Here is an extract from Chapter Two (‘May: A Storm’*) of The Hill of Summer to illustrate his remarkable, unsurpassed nature-writing style:
A garden warbler sings in the caves of the darkness under the misty birches, sings endlessly over the arches of bramble. Through the hiss and roar of the rain that bows above the trees, the bird pours out his pure breath of song. It flows unbrokenly, loud and mellow and far-echoing. He sings in the shining green bubble of his own world. The whole wood is an exultant respiration of storm-driven wind and rain. It is like being inside the hollow bones of an immense bird, listening to the sudden inrush of air and the measured heart-beat of huge wings.
Curiously, the few poems by Baker which Saunders includes in her biography of him are
overblown to a degree which, whilst it works beautifully in his prose, becomes too much when set out as verse. Baker was a great fan of poetry, especially of Dylan Thomas, Housman (thus the title of his second book) and Hughes (unsurprisingly). It would still be fascinating to read an edition of his collected poems.

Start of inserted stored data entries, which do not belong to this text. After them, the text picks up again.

-- ==== Sys2Proof/Laws/Keeps/Commands.lean ====
section
/-!
SUPPORT. What the operations of Machine/Commands.lean keep.
-/
namespace Sys2Proof.Machine

theorem State.sendFrame_keeps (s : State) (p : Nat) (f : Frame) {a₀ : State} (hk : Keeps a₀ s) :
    Keeps a₀ (State.sendFrame s p f) := by
  unfold State.sendFrame
  repeat' with_reducible first | assumption | apply State.mPort_keeps | apply State.mPortCnt_keeps | split

theorem State.mChan_keeps (s : State) (p ch : Nat) (f : Chan → Chan) {a₀ : State} (hk : Keeps a₀ s) :
    Keeps a₀ (State.mChan s p ch f) := by
  unfold State.mChan
  repeat' with_reducible first | assumption | apply State.mPort_keeps

theorem State.sendAbort_keeps (s : State) (o : ROp) (l : RLink) (reason : Nat) {a₀ : State} (hk : Keeps a₀ s) :
    Keeps a₀ (State.sendAbort s o l reason) := by
  unfold State.sendAbort
  repeat' with_reducible first | assumption | apply State.mPortCnt_keeps | apply State.sendFrame_keeps | split

theorem State.leaveLink_keeps (s : State) (o : ROp) (l : RLink) (reason : Nat) {a₀ : State} (hk : Keeps a₀ s) :
    Keeps a₀ (State.leaveLink s o l reason) := by
  unfold State.leaveLink
  repeat' with_reducible first | assumption | apply State.mChan_keeps | apply State.sendAbort_keeps | split

theorem State.routeDrop_keeps (s : State) (cid : Nat) {a₀ : State} (hk : Keeps a₀ s) :
    Keeps a₀ (State.routeDrop s cid) := by
  unfold State.routeDrop
  repeat' with_reducible first | intro _ | assumption | apply Keeps.foldl | apply State.mRoutes_keeps | apply State.leaveLink_keeps | split

theorem State.dropWork_keeps (s : State) (cid : Nat) {a₀ : State} (hk : Keeps a₀ s) :
    Keeps a₀ (State.dropWork s cid) := by
  unfold State.dropWork
  repeat' with_reducible first | assumption | apply State.mTally_keeps | apply State.mSerais_keeps | apply State.mHearths_keeps | apply State.routeDrop_keeps

theorem State.killCmd_keeps (s : State) (cid cause : Nat) {a₀ : State} (hk : Keeps a₀ s) :
    Keeps a₀ (State.killCmd s cid cause) := by
  unfold State.killCmd
  repeat' with_reducible first | assumption | apply State.count_keeps | apply State.trace_keeps | apply State.discardUnit_keeps | apply State.dropWork_keeps | split

theorem State.eraseCmd_keeps (s : State) (cid : Nat) {a₀ : State} (hk : Keeps a₀ s) :
    Keeps a₀ (State.eraseCmd s cid) := by
  unfold State.eraseCmd
  repeat' with_reducible first | assumption | apply State.mStk_keeps

theorem State.pushAnswer_keeps (s : State) (a : Answer) {a₀ : State} (hk : Keeps a₀ s) :
    Keeps a₀ (State.pushAnswer s a) := by
  unfold State.pushAnswer
  repeat' with_reducible first | assumption | apply State.mStk_keeps

theorem State.answerCmd_keeps (s : State) (cid : Nat) (c : Cmd) (outcome fault : Nat) {a₀ : State} (hk : Keeps a₀ s) :
    Keeps a₀ (State.answerCmd s cid c outcome fault) := by
  unfold State.answerCmd
  repeat' with_reducible first | assumption | apply State.eraseCmd_keeps | apply State.pushAnswer_keeps

theorem State.refuse_keeps (s : State) (cid : Nat) (c : Cmd) (r : FaultRec) {a₀ : State} (hk : Keeps a₀ s) :
    Keeps a₀ (State.refuse s cid c r) := by
  unfold State.refuse
  repeat' with_reducible first | assumption | apply State.mFn_keeps | apply State.raiseAs_keeps | apply State.answerCmd_keeps

theorem State.refuseFn_keeps (s : State) (cid : Nat) (c : Cmd) (slot code : Nat) {a₀ : State} (hk : Keeps a₀ s) :
    Keeps a₀ (State.refuseFn s cid c slot code) := by
  unfold State.refuseFn
  repeat' with_reducible first | assumption | apply State.mFn_keeps | apply State.raiseAs_keeps | apply State.eraseCmd_keeps

theorem State.answerFn_keeps (s : State) (cid : Nat) (c : Cmd) (slot : Nat) {a₀ : State} (hk : Keeps a₀ s) :
    Keeps a₀ (State.answerFn s cid c slot) := by
  unfold State.answerFn
  repeat' with_reducible first | assumption | apply State.mFn_keeps | apply State.eraseCmd_keeps

theorem State.killRun_keeps (s : State) (i cause : Nat) {a₀ : State} (hk : Keeps a₀ s) :
    Keeps a₀ (State.killRun s i cause) := by
  unfold State.killRun
  repeat' with_reducible first | intro _ | assumption | apply Keeps.foldl | apply State.discardUnit_keeps | apply State.killCmd_keeps | apply State.eraseCmd_keeps

theorem State.freeWb_keeps (s : State) (i : Nat) {a₀ : State} (hk : Keeps a₀ s) :
    Keeps a₀ (State.freeWb s i) := by
  unfold State.freeWb
  repeat' with_reducible first | assumption | apply State.mLdg_keeps

theorem State.answerWb_keeps (s : State) (i : Nat) (w : Waybill) (outcome cause fault : Nat) {a₀ : State} (hk : Keeps a₀ s) :
    Keeps a₀ (State.answerWb s i w outcome cause fault) := by
  unfold State.answerWb
  repeat' with_reducible first | assumption | apply State.mLdg_keeps | apply State.mWb_keeps | apply State.pushAnswer_keeps | split

theorem State.fallbackWrite_keeps (s : State) (w : Waybill) {a₀ : State} (hk : Keeps a₀ s) :
    Keeps a₀ (State.fallbackWrite s w) := by
  unfold State.fallbackWrite
  repeat' with_reducible first | assumption | apply State.mergeSet_keeps | split

theorem State.fallback_keeps (s : State) (i : Nat) (w : Waybill) (outcome : Nat) {a₀ : State} (hk : Keeps a₀ s) :
    Keeps a₀ (State.fallback s i w outcome) := by
  unfold State.fallback
  repeat' with_reducible first | assumption | apply State.mCvn_keeps | apply State.count_keeps | apply State.answerWb_keeps | apply State.fallbackWrite_keeps

theorem State.afterKill_keeps (s : State) (i : Nat) (t : Nat) {a₀ : State} (hk : Keeps a₀ s) :
    Keeps a₀ (State.afterKill s i t) := by
  unfold State.afterKill
  try dsimp only
  repeat' with_reducible first | assumption | apply State.mCvn_keeps | apply State.mWb_keeps | apply State.answerWb_keeps | apply State.fallback_keeps | split

theorem State.teardown_keeps (s : State) (ctx : Nat) {a₀ : State} (hk : Keeps a₀ s) :
    Keeps a₀ (State.teardown s ctx) := by
  unfold State.teardown
  repeat' with_reducible first | intro _ | assumption | apply Keeps.foldl | apply State.mLdg_keeps | apply State.mStk_keeps | apply State.mFn_keeps | apply State.mLog_keeps | apply State.discardUnit_keeps | apply State.killCmd_keeps | apply State.eraseCmd_keeps | split

theorem State.tear_keeps (s : State) (ctx : Nat) (r : FaultRec) {a₀ : State} (hk : Keeps a₀ s) :
    Keeps a₀ (State.tear s ctx r) := by
  unfold State.tear
  repeat' with_reducible first | assumption | apply State.raiseAs_keeps | apply State.teardown_keeps

theorem State.tearCmd_keeps (s : State) (c : Cmd) (r : FaultRec) {a₀ : State} (hk : Keeps a₀ s) :
    Keeps a₀ (State.tearCmd s c r) := by
  unfold State.tearCmd
  repeat' with_reducible first | assumption | apply State.tear_keeps

end Sys2Proof.Machine
end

Over on her website, Kathy Pimlott describes how she can’t stop wanting to tinker with poems, even after they’ve been accepted for publication in a collection. That’s a compulsion I share. I often can’t tell whether I should just leave a poem alone or needlessly search for perfection. I know full well that including prosaic phrases among the more poetic ones serves to provide a background against which the high-register language can shine, and that even the greatest poets wrote dull lines occasionally; but even so, the urge to revise is overwhelming. It can be a curse. It’s interesting to note that the response – from critics and readers alike – to Baker’s The Hill of Summer was much more muted than the outpouring of praise which he received for The Peregrine, and, though some of that is due to the less compelling sense of narrative in the former, I believe it’s also attributable to the almost tangible degree to which Baker was trying to make every single phrase and sentence sparkle. Without the shade, the light becomes blinding. I realise that’s blindingly obvious, but it’s good to remind oneself of that every now and then.
* Coincidentally, as I typed this, thunder sounded outside on this May evening.
I very much enjoyed this one! George Sanders was even in Glenrothes, the unromantic Scottish new town where I live. He was associated with a film studio that very nearly (but not quite) was set up here. A complicated story involving broken promises and murky money, I believe….
I’m glad! That sounds intriguing – he certainly lived a very colourful life.